Today, my good friend and colleague Steve Sjuggerud is here to explain why you shouldn’t worry… and what to look for when it’s really time to panic.
And if you want to know how to make the most of your money in the final stages of the bull market, click here.
You are not going to like what I’m going to ask you to do today…
My friend, you need to be prepared to experience five separate corrections in the final 12 months of the “Melt Up.”
Let me explain why…
Last month, our inbox filled with panicked e-mails…
In a little more than a week (from October 3 to October 11), the major stock indexes fell nearly 7%. The tech-heavy Nasdaq Composite Index fell even more – nearly 9%.
Investors were scared.
I get it. Moves like this don’t happen all the time.
Or do they?
Actually, they do – even in the final 12 months of a stock market Melt Up.
You don’t need to look any further than the last great Melt Up in stocks to see exactly what I mean…
A fall of 10% or more is the official definition of a stock market correction.

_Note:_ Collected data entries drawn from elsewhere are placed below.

-- ==== Sys2Proof/Machine/ExecAdmission.lean ====
section
/-! DEFINITION. The meanings of the Admission Unit's timers (04). -/

namespace Sys2Proof.Machine

/-- RE_TEST_TIMER_EXPIRY (R88): the claim test runs. -/
def execReTestTimerExpiry (s : State) : Host.Outcome State Fault Refusal :=
  .next (s.live s.au.retestT.isSome false id)

/-- RETRY_HOLD_END (R93): the head may be permitted again, and the claim test runs. -/
def execRetryHoldEnd (s : State) : Host.Outcome State Fault Refusal :=
  .next (s.live s.au.retryT.isSome false fun t => { t with au := { t.au with retryT := none } })

/-- The claim is in HOLDING. -/
def AU.isHolding (a : AU) : Bool := a.claim = .holding

/-- HOLD_OFF_EXPIRY (R92): in HOLDING the final test grants or withdraws the claim; in any other state it has no effect. -/
def execHoldOffExpiry (s : State) : Host.Outcome State Fault Refusal :=
  .next (s.live s.au.isHolding false fun t => if t.au.isHolding then t.ifGood fun im t => t.holdOffEnd im else t)

/-- The grace timer of a pantograph. -/
def AU.grace (a : AU) : Pan → Timer
  | .a => a.graceA
  | .b => a.graceB

/-- GRACE_TIMER_EXPIRY (R97), of a timer that runs. -/
def execGraceTimerExpiry (p : Pan) (s : State) : Host.Outcome State Fault Refusal :=
  .next (s.live false false fun t => if (t.au.grace p).isSome then t.resolveConflict p else t)

end Sys2Proof.Machine
end

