-- ==== Sys2Proof/Certificates/Slice0/Obligations.lean ====
section
/-! DEFINITION. The statements for the provers. A statement about a command concludes that exec answers a next state and says
what it holds; `State.Reacts d t` in it says that the state t follows from d by the reactions and the end of the event
alone, so that all of its kept part (the readings, tables, clocks, counters and queue) is that of d. -/

open Sys2Proof Sys2Proof.Machine

/-! ### The queue, resets and start-up -/

/-- A step takes the command at the front of the queue and runs it with the rest of the queue behind it. -/
def Obligations.StepRunsTheFrontCommand : Prop :=
  ∀ (c : Instr) (rest : List Instr) (s : State), s.pending = c :: rest → step s = exec c { s with pending := rest }

/-- The model's choice (log 2), not a rule of the spec: on an empty queue a millisecond passes. Every timer, every age of a
peer entry and of a heard claim, and every free-running clock moves on by one and nothing else changes, and each expiry
is put in the queue exactly when its timer, age or clock has then reached the limit that its rule names: raise, lower and
height timer, open confirmation, ramp tick, LEARNING removal, loss, LOST hold and claim age-out of each entry, silence,
learning period, hold-off, re-test, retry hold, grace, requalification, restore, STATUS countdown and gap, error period,
bucket, stationary timer and configuration retry. -/
def Obligations.EmptyQueueQueuesDueExpiries : Prop :=
  ∀ (s : State) (im : Image), s.released = true → s.cl.image = some im → s.pending = [] →
    ∃ t, step s = .next t ∧
      (let on (x : Timer) : Timer := x.map (· + 1)
      let pan (c : PC) : PC := { c with raiseT := on c.raiseT, lowerT := on c.lowerT, heightT := on c.heightT }
      t = { s with
        rampClock := s.rampClock + 1, pcA := pan s.pcA, pcB := pan s.pcB
        bi := { s.bi with openConfirm := on s.bi.openConfirm }
        pv := { s.pv with
          table := s.pv.table.map fun e => { e with
            age := e.age + 1, lostAge := on e.lostAge
            body := match e.body with
              | .roof r => .roof { r with claim := r.claim.map fun c => { c with age := c.age + 1 } }
              | .control k => .control k }
          silence := (match s.pv.silence with | .running n => .running (n + 1) | x => x)
          learningT := on s.pv.learningT }
        au := { s.au with
          holdOffT := on s.au.holdOffT, retestT := on s.au.retestT, retryT := on s.au.retryT, graceA := on s.au.graceA,
          graceB := on s.au.graceB }
        cc := { s.cc with rqTimer := on s.cc.rqTimer }
        ds := { s.ds with restoreT := on s.ds.restoreT }
        lau := { s.lau with
          periodClock := s.lau.periodClock + 1, statusT := on s.lau.statusT, gapT := on s.lau.gapT }
        ioc := { s.ioc with bucketClock := s.ioc.bucketClock + 1, stationaryT := on s.ioc.stationaryT }
        cl := { s.cl with read := on s.cl.read, retryT := on s.cl.retryT }
        pending := t.pending }) ∧
      (∀ p, (Instr.raiseTimerExpiry p ∈ t.pending ↔ DueNext (s.pc p).raiseT (im.tRaise * 1000)) ∧
        (Instr.lowerTimerExpiry p ∈ t.pending ↔ DueNext (s.pc p).lowerT (im.tLower * 1000)) ∧
        (Instr.heightTimerExpiry p ∈ t.pending ↔ DueNext (s.pc p).heightT 500) ∧
        (Instr.graceTimerExpiry p ∈ t.pending ↔ DueNext (s.au.grace p) (3 * (im.ts * 10)))) ∧
      (∀ a, (Instr.learningEntryRemoval a ∈ t.pending ↔
          ∃ e ∈ s.pv.table, e.addr = a ∧ e.state = .learning ∧ e.windowMs im ≤ e.age + 1) ∧
        (Instr.entryLost a ∈ t.pending ↔
          ∃ e ∈ s.pv.table, e.addr = a ∧ e.state = .valid ∧ e.lostMs im ≤ e.age + 1) ∧
        (Instr.lostHoldEnd a ∈ t.pending ↔
          ∃ e ∈ s.pv.table, e.addr = a ∧ e.state = .lost ∧ DueNext e.lostAge 2000) ∧
        (Instr.heardClaimAgeOut a ∈ t.pending ↔
          ∃ e ∈ s.pv.table, ∃ r c, e.addr = a ∧ e.body = .roof r ∧ r.claim = some c ∧ c.holdOff + 500 < c.age + 1)) ∧
      (Instr.rampTick ∈ t.pending ↔ 50 ≤ s.rampClock + 1) ∧
      (Instr.openConfirmTimerExpiry ∈ t.pending ↔ DueNext s.bi.openConfirm im.tBrk) ∧
      (Instr.silenceTimerExpiry ∈ t.pending ↔ ∃ n, s.pv.silence = .running n ∧ im.tctl * 100 ≤ n + 1) ∧
      (Instr.learningPeriodEnd ∈ t.pending ↔ DueNext s.pv.learningT (3 * (im.ts * 10))) ∧
      (Instr.holdOffExpiry ∈ t.pending ↔ DueNext s.au.holdOffT (im.th * 10)) ∧
      (Instr.reTestTimerExpiry ∈ t.pending ↔ DueNext s.au.retestT 1000) ∧
      (Instr.retryHoldEnd ∈ t.pending ↔ DueNext s.au.retryT 1000) ∧
      (Instr.requalifyTimerExpiry ∈ t.pending ↔ DueNext s.cc.rqTimer (im.tRq * 1000)) ∧
      (Instr.restoreTimerExpiry ∈ t.pending ↔ DueNext s.ds.restoreT im.restoreMs) ∧
      (Instr.statusCountdownExpiry ∈ t.pending ↔ DueNext s.lau.statusT (im.ts * 10)) ∧
      (Instr.statusGapEnd ∈ t.pending ↔ DueNext s.lau.gapT 20) ∧
      (Instr.errorPeriodEnd ∈ t.pending ↔ 10000 ≤ s.lau.periodClock + 1) ∧
      (Instr.bucketClose ∈ t.pending ↔ 250 ≤ s.ioc.bucketClock + 1) ∧
      (Instr.stationaryTimerExpiry ∈ t.pending ↔ DueNext s.ioc.stationaryT 2000) ∧
      (Instr.configRetryTimerExpiry ∈ t.pending ↔ DueNext s.cl.retryT 10000)

/-- A power-on reset, and RST low for two samples or more, hold the part at the values of State.held whatever it did, with
the outputs of R200; RST low for less does nothing. During a power-on reset that is still held the cause stays, the
model's reading (log 23, DEDUCED). The values of State.held that no rule states before the release are the model's (log
4, DESIGN CHOICE). -/
def Obligations.ResetsHoldThePart : Prop :=
  (∀ s : State, exec .powerOnReset s = .next { State.held .powerOn with pending := s.pending }) ∧
  (∀ (s : State) (n : Nat), n < 2 → exec (.rstAsserted n) s = .next s) ∧
  (∀ (s : State) (n : Nat), 2 ≤ n → ¬(s.released = false ∧ s.resetCause = .powerOn) →
    exec (.rstAsserted n) s = .next { State.held .resetLine with pending := s.pending }) ∧
  (∀ (s : State) (n : Nat), 2 ≤ n → s.released = false → s.resetCause = .powerOn →
    exec (.rstAsserted n) s = .next { State.held .powerOn with pending := s.pending }) ∧
  (∀ cause, (State.held cause).outputs =
    { panA := ⟨false, 0, false, false⟩, panB := ⟨false, 0, false, false⟩, permit := false, flt := true, driver := false,
      memorySelect := false, line := none })

/-- The model's reading (log 3, DEDUCED) of R200: a part that a reset holds acts on no command but its resets and its release,
and a held part is at its reset values, whatever waits in its queue; every step keeps that. -/
def Obligations.HeldPartKeepsItsResetValues : Prop :=
  (∀ (c : Instr) (s : State), s.released = false → c ≠ .powerOnReset → (∀ n, c ≠ .rstAsserted n) →
    (∀ pins straps, c ≠ .resetRelease pins straps) → exec c s = .next s) ∧
  (∀ s t : State, s.HeldLaw → step s = .next t → t.HeldLaw)

/-- The release of a reset (R192, R198, R201, R46, R48, R53, R165): levels, breaker state, direction view, address and
cause are taken at once, the controllers are DOWN or LOWERING by their DOWN sensors with all outputs off, the first
read starts, and an emergency loop that reads open is latched and requested. The rest of the part is as State.held
leaves it, values before the release being the model's (log 4). -/
def Obligations.ReleaseTakesPinsAndStraps : Prop :=
  ∀ (cause : ResetCause) (queue : List Instr) (pins : Levels) (straps : Addr),
    ∃ t, exec (.resetRelease pins straps) { State.held cause with pending := queue } = .next t ∧
      t.released = true ∧ t.pending = queue ∧
      t.cl.address = straps ∧ t.cl.image = none ∧ t.cl.read = Timer.started ∧
      t.cl.cause = (match cause with | .powerOn => RestartCause.powerOn | .resetLine => RestartCause.resetLine) ∧
      t.ioc = { IOC.reset with
        levels := pins, view := (if pins.dir then .end1 else .end2), stationaryT := Timer.started } ∧
      (∀ p, (t.pc p).state = (if levelOf pins (match p with | .a => .downA | .b => .downB) then .down else .lowering) ∧
        (t.pc p).valve = false ∧ (t.pc p).disc = false ∧ (t.pc p).fset = 0 ∧ (t.pc p).duty = 0 ∧
        (t.pc p).lowerT = none) ∧
      t.bi = ⟨⟨false, false, false, !pins.eloop, true⟩, false, pins.brkFb, none, false⟩ ∧
      t.ds.latch = { DropSet.empty with emergency := !pins.eloop } ∧
      t.al.requested .emergency = !pins.eloop ∧
      t.lq = LQ.reset ∧ t.pv = PV.reset ∧ t.cc = CC.reset ∧ t.au = AU.reset ∧ t.icu = ICU.reset

/-- A read that ends with a good record is the configuration-good event (R202, R204): the clamped image is in use, the
CL leaves the hold-open set, the learning timer starts, the levels and the view are formed afresh from the pins under
the image's polarities (R191, R198), an absent pantograph is held DOWN with its outputs off (R28), and the lower timer
of a LOWERING controller runs from 0 (R47). The pins are read at the event, an operand of the model's (log 29), and
the reactions follow in the order of log 6. -/
def Obligations.GoodRecordStartsThePart : Prop :=
  ∀ (s : State) (record : Vector Byte 128) (pins : Levels), s.released = true → s.cl.read.isSome = true →
    recordGood record = true →
    ∃ t, exec (.configReadEnd record pins) s = .next t ∧
      t.cl.image = some (clampImage (rawImage record)) ∧ t.cl.read = none ∧ t.cl.retryT = none ∧
      t.cl.clamped = decide (clampImage (rawImage record) ≠ rawImage record) ∧
      (clampImage (rawImage record) ≠ rawImage record → t.al.requested .configClamped = true) ∧
      t.bi.hold.cl = false ∧ t.pv.learningT = Timer.started ∧ t.lau.faultMode = false ∧
      t.ioc.levels = logical (clampImage (rawImage record)).polarities.levels pins ∧ t.ioc.runs = .zero ∧
      t.ioc.view = directionOf t.ioc.levels.dir ∧
      (s.bi.closed = s.ioc.levels.brkFb → t.bi.closed = t.ioc.levels.brkFb) ∧
      (∀ p, ((clampImage (rawImage record)).pan p).present = false →
        (t.pc p).state = .down ∧ (t.pc p).disc = false ∧ (t.pc p).valve = false ∧ (t.pc p).fset = 0 ∧
          t.bi.hold.pan p = false) ∧
      (∀ p, (t.pc p).state = .lowering → (t.pc p).lowerT = Timer.started) ∧
      (s.cl.verdictGiven = false → s.lau.gapT = none → t.lau.stSlot.isSome = true ∧ t.lau.statusT = Timer.started)

/-- A bad verdict, by the CRC or by the read timeout, requests CONFIG_FAULT, starts the retry timer and config-fault
mode and keeps the CL in the hold-open set; the retry timer's expiry starts a fresh read (R202). Nothing else is
touched but by reactions. That they act while their timer runs is the model's reading (log 1), the order of reactions
log 6. -/
def Obligations.BadRecordIsRetried : Prop :=
  (∀ (s : State), s.released = true → s.cl.read.isSome = true →
    ∀ c, (c = .configReadTimeout ∨ ∃ record pins, recordGood record = false ∧ c = .configReadEnd record pins) →
    ∃ t, exec c s = .next t ∧ t.al.requested .configFault = true ∧
      State.Reacts { s with
        cl := { s.cl with read := none, retryT := Timer.started, verdictGiven := true },
        lau := { s.lau with faultMode := true } } t) ∧
  (∀ (s : State), s.released = true → s.cl.retryT.isSome = true →
    ∃ t, exec .configRetryTimerExpiry s = .next t ∧
      State.Reacts { s with cl := { s.cl with retryT := none, read := Timer.started } } t)
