/-! ### holdDS -/

@[simp] theorem State.holdDS_lq (s : State) (v : Bool) : (s.holdDS v).lq = s.lq := rfl
@[simp] theorem State.holdDS_pcA (s : State) (v : Bool) : (s.holdDS v).pcA = s.pcA := rfl
@[simp] theorem State.holdDS_pcB (s : State) (v : Bool) : (s.holdDS v).pcB = s.pcB := rfl
@[simp] theorem State.holdDS_rampClock (s : State) (v : Bool) : (s.holdDS v).rampClock = s.rampClock := rfl
@[simp] theorem State.holdDS_pv (s : State) (v : Bool) : (s.holdDS v).pv = s.pv := rfl
@[simp] theorem State.holdDS_au (s : State) (v : Bool) : (s.holdDS v).au = s.au := rfl
@[simp] theorem State.holdDS_cc (s : State) (v : Bool) : (s.holdDS v).cc = s.cc := rfl
@[simp] theorem State.holdDS_icu (s : State) (v : Bool) : (s.holdDS v).icu = s.icu := rfl
@[simp] theorem State.holdDS_ds (s : State) (v : Bool) : (s.holdDS v).ds = s.ds := rfl
@[simp] theorem State.holdDS_lau (s : State) (v : Bool) : (s.holdDS v).lau = s.lau := rfl
@[simp] theorem State.holdDS_al (s : State) (v : Bool) : (s.holdDS v).al = s.al := rfl
@[simp] theorem State.holdDS_ioc (s : State) (v : Bool) : (s.holdDS v).ioc = s.ioc := rfl
@[simp] theorem State.holdDS_cl (s : State) (v : Bool) : (s.holdDS v).cl = s.cl := rfl
@[simp] theorem State.holdDS_released (s : State) (v : Bool) : (s.holdDS v).released = s.released := rfl
@[simp] theorem State.holdDS_resetCause (s : State) (v : Bool) : (s.holdDS v).resetCause = s.resetCause := rfl
@[simp] theorem State.holdDS_freeCount (s : State) (v : Bool) : (s.holdDS v).freeCount = s.freeCount := rfl
@[simp] theorem State.holdDS_pending (s : State) (v : Bool) : (s.holdDS v).pending = s.pending := rfl
@[simp] theorem State.holdDS_pc (s : State) (v : Bool) (q : Pan) : (s.holdDS v).pc q = s.pc q := by
  cases q <;> simp

/-! ### holdCL -/

@[simp] theorem State.holdCL_lq (s : State) (v : Bool) : (s.holdCL v).lq = s.lq := rfl
@[simp] theorem State.holdCL_pcA (s : State) (v : Bool) : (s.holdCL v).pcA = s.pcA := rfl
@[simp] theorem State.holdCL_pcB (s : State) (v : Bool) : (s.holdCL v).pcB = s.pcB := rfl
@[simp] theorem State.holdCL_rampClock (s : State) (v : Bool) : (s.holdCL v).rampClock = s.rampClock := rfl
@[simp] theorem State.holdCL_pv (s : State) (v : Bool) : (s.holdCL v).pv = s.pv := rfl
@[simp] theorem State.holdCL_au (s : State) (v : Bool) : (s.holdCL v).au = s.au := rfl
@[simp] theorem State.holdCL_cc (s : State) (v : Bool) : (s.holdCL v).cc = s.cc := rfl
@[simp] theorem State.holdCL_icu (s : State) (v : Bool) : (s.holdCL v).icu = s.icu := rfl
@[simp] theorem State.holdCL_ds (s : State) (v : Bool) : (s.holdCL v).ds = s.ds := rfl
@[simp] theorem State.holdCL_lau (s : State) (v : Bool) : (s.holdCL v).lau = s.lau := rfl
@[simp] theorem State.holdCL_al (s : State) (v : Bool) : (s.holdCL v).al = s.al := rfl
@[simp] theorem State.holdCL_ioc (s : State) (v : Bool) : (s.holdCL v).ioc = s.ioc := rfl
@[simp] theorem State.holdCL_cl (s : State) (v : Bool) : (s.holdCL v).cl = s.cl := rfl
@[simp] theorem State.holdCL_released (s : State) (v : Bool) : (s.holdCL v).released = s.released := rfl
@[simp] theorem State.holdCL_resetCause (s : State) (v : Bool) : (s.holdCL v).resetCause = s.resetCause := rfl
@[simp] theorem State.holdCL_freeCount (s : State) (v : Bool) : (s.holdCL v).freeCount = s.freeCount := rfl
@[simp] theorem State.holdCL_pending (s : State) (v : Bool) : (s.holdCL v).pending = s.pending := rfl
@[simp] theorem State.holdCL_pc (s : State) (v : Bool) (q : Pan) : (s.holdCL v).pc q = s.pc q := by
  cases q <;> simp

/-! ### request -/

@[simp] theorem State.request_lq (s : State) (k : AlertKind) : (s.request k).lq = s.lq := rfl
@[simp] theorem State.request_pcA (s : State) (k : AlertKind) : (s.request k).pcA = s.pcA := rfl
@[simp] theorem State.request_pcB (s : State) (k : AlertKind) : (s.request k).pcB = s.pcB := rfl
@[simp] theorem State.request_rampClock (s : State) (k : AlertKind) : (s.request k).rampClock = s.rampClock := rfl
@[simp] theorem State.request_bi (s : State) (k : AlertKind) : (s.request k).bi = s.bi := rfl
@[simp] theorem State.request_pv (s : State) (k : AlertKind) : (s.request k).pv = s.pv := rfl
@[simp] theorem State.request_au (s : State) (k : AlertKind) : (s.request k).au = s.au := rfl
@[simp] theorem State.request_cc (s : State) (k : AlertKind) : (s.request k).cc = s.cc := rfl
@[simp] theorem State.request_icu (s : State) (k : AlertKind) : (s.request k).icu = s.icu := rfl
@[simp] theorem State.request_ds (s : State) (k : AlertKind) : (s.request k).ds = s.ds := rfl
@[simp] theorem State.request_lau (s : State) (k : AlertKind) : (s.request k).lau = s.lau := rfl
@[simp] theorem State.request_ioc (s : State) (k : AlertKind) : (s.request k).ioc = s.ioc := rfl
@[simp] theorem State.request_cl (s : State) (k : AlertKind) : (s.request k).cl = s.cl := rfl
@[simp] theorem State.request_released (s : State) (k : AlertKind) : (s.request k).released = s.released := rfl
@[simp] theorem State.request_resetCause (s : State) (k : AlertKind) : (s.request k).resetCause = s.resetCause :=
  rfl
@[simp] theorem State.request_freeCount (s : State) (k : AlertKind) : (s.request k).freeCount = s.freeCount := rfl
@[simp] theorem State.request_pending (s : State) (k : AlertKind) : (s.request k).pending = s.pending := rfl
@[simp] theorem State.request_pc (s : State) (k : AlertKind) (q : Pan) : (s.request k).pc q = s.pc q := by
  cases q <;> simp

/-! ### setLatch -/

@[simp] theorem State.setLatch_lq (s : State) (c : DropCondition) : (s.setLatch c).lq = s.lq := rfl
@[simp] theorem State.setLatch_pcA (s : State) (c : DropCondition) : (s.setLatch c).pcA = s.pcA := rfl
@[simp] theorem State.setLatch_pcB (s : State) (c : DropCondition) : (s.setLatch c).pcB = s.pcB := rfl
@[simp] theorem State.setLatch_rampClock (s : State) (c : DropCondition) : (s.setLatch c).rampClock = s.rampClock :=
  rfl
@[simp] theorem State.setLatch_pv (s : State) (c : DropCondition) : (s.setLatch c).pv = s.pv := rfl
@[simp] theorem State.setLatch_au (s : State) (c : DropCondition) : (s.setLatch c).au = s.au := rfl
@[simp] theorem State.setLatch_cc (s : State) (c : DropCondition) : (s.setLatch c).cc = s.cc := rfl
@[simp] theorem State.setLatch_icu (s : State) (c : DropCondition) : (s.setLatch c).icu = s.icu := rfl
@[simp] theorem State.setLatch_lau (s : State) (c : DropCondition) : (s.setLatch c).lau = s.lau := rfl
@[simp] theorem State.setLatch_al (s : State) (c : DropCondition) : (s.setLatch c).al = s.al := rfl
@[simp] theorem State.setLatch_ioc (s : State) (c : DropCondition) : (s.setLatch c).ioc = s.ioc := rfl
@[simp] theorem State.setLatch_cl (s : State) (c : DropCondition) : (s.setLatch c).cl = s.cl := rfl
@[simp] theorem State.setLatch_released (s : State) (c : DropCondition) : (s.setLatch c).released = s.released :=
  rfl
@[simp] theorem State.setLatch_resetCause (s : State) (c : DropCondition) : (s.setLatch c).resetCause = s.resetCause :=
  rfl
@[simp] theorem State.setLatch_freeCount (s : State) (c : DropCondition) : (s.setLatch c).freeCount = s.freeCount :=
  rfl
@[simp] theorem State.setLatch_pending (s : State) (c : DropCondition) : (s.setLatch c).pending = s.pending := rfl
@[simp] theorem State.setLatch_pc (s : State) (c : DropCondition) (q : Pan) : (s.setLatch c).pc q = s.pc q := by
  cases q <;> simp

/-! ### keepLatches -/

@[simp] theorem State.keepLatches_lq (s : State) (d : DropSet) : (s.keepLatches d).lq = s.lq := rfl
@[simp] theorem State.keepLatches_pcA (s : State) (d : DropSet) : (s.keepLatches d).pcA = s.pcA := rfl
@[simp] theorem State.keepLatches_pcB (s : State) (d : DropSet) : (s.keepLatches d).pcB = s.pcB := rfl
@[simp] theorem State.keepLatches_rampClock (s : State) (d : DropSet) : (s.keepLatches d).rampClock = s.rampClock :=
  rfl
@[simp] theorem State.keepLatches_pv (s : State) (d : DropSet) : (s.keepLatches d).pv = s.pv := rfl
@[simp] theorem State.keepLatches_au (s : State) (d : DropSet) : (s.keepLatches d).au = s.au := rfl
@[simp] theorem State.keepLatches_cc (s : State) (d : DropSet) : (s.keepLatches d).cc = s.cc := rfl
@[simp] theorem State.keepLatches_icu (s : State) (d : DropSet) : (s.keepLatches d).icu = s.icu := rfl
@[simp] theorem State.keepLatches_lau (s : State) (d : DropSet) : (s.keepLatches d).lau = s.lau := rfl
@[simp] theorem State.keepLatches_al (s : State) (d : DropSet) : (s.keepLatches d).al = s.al := rfl
@[simp] theorem State.keepLatches_ioc (s : State) (d : DropSet) : (s.keepLatches d).ioc = s.ioc := rfl
@[simp] theorem State.keepLatches_cl (s : State) (d : DropSet) : (s.keepLatches d).cl = s.cl := rfl
@[simp] theorem State.keepLatches_released (s : State) (d : DropSet) : (s.keepLatches d).released = s.released :=
  rfl
@[simp] theorem State.keepLatches_resetCause (s : State) (d : DropSet) : (s.keepLatches d).resetCause = s.resetCause :=
  rfl
@[simp] theorem State.keepLatches_freeCount (s : State) (d : DropSet) : (s.keepLatches d).freeCount = s.freeCount :=
  rfl
@[simp] theorem State.keepLatches_pending (s : State) (d : DropSet) : (s.keepLatches d).pending = s.pending := rfl
@[simp] theorem State.keepLatches_pc (s : State) (d : DropSet) (q : Pan) : (s.keepLatches d).pc q = s.pc q := by
  cases q <;> simp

And in the last 12 months of the dot-com boom, the Nasdaq fell by roughly 10% or more – five separate times.
The chart below shows what I’m talking about…
As you can see, these falls happened quickly – just like we saw last week.
They all happened in a month or less. But they were still painful – even deeper declines than the move we saw last week.
As I mentioned, some of you have heard this from me before. I’m sharing it again because it bears repeating today: Once investors get used to a one-way market, they forget that stocks go down as well as up.
If you were invested back in the late 1990s, all five of these moves would have made you question whether staying long stocks was the right choice.
But today, nobody remembers any of it.
The way most folks talk about the dot-com boom now, you’d think stocks did nothing but soar the entire time…
The Nasdaq more than doubled during the final 12 months of that boom. That’s the part everyone remembers.
So I don’t want you to get scared out of the market today… and miss out on potentially life-changing gains.
The reality is, corrections are normal. And if today’s Melt Up plays out anything like last time, we could see as many as five corrections worse than what we just went through before the good times are over.
So yes, it has been a terrible couple of days… And no, you don’t have to like it.
But a pullback in stocks does not signal the end of the Melt Up. I strongly believe the biggest gains are still to come.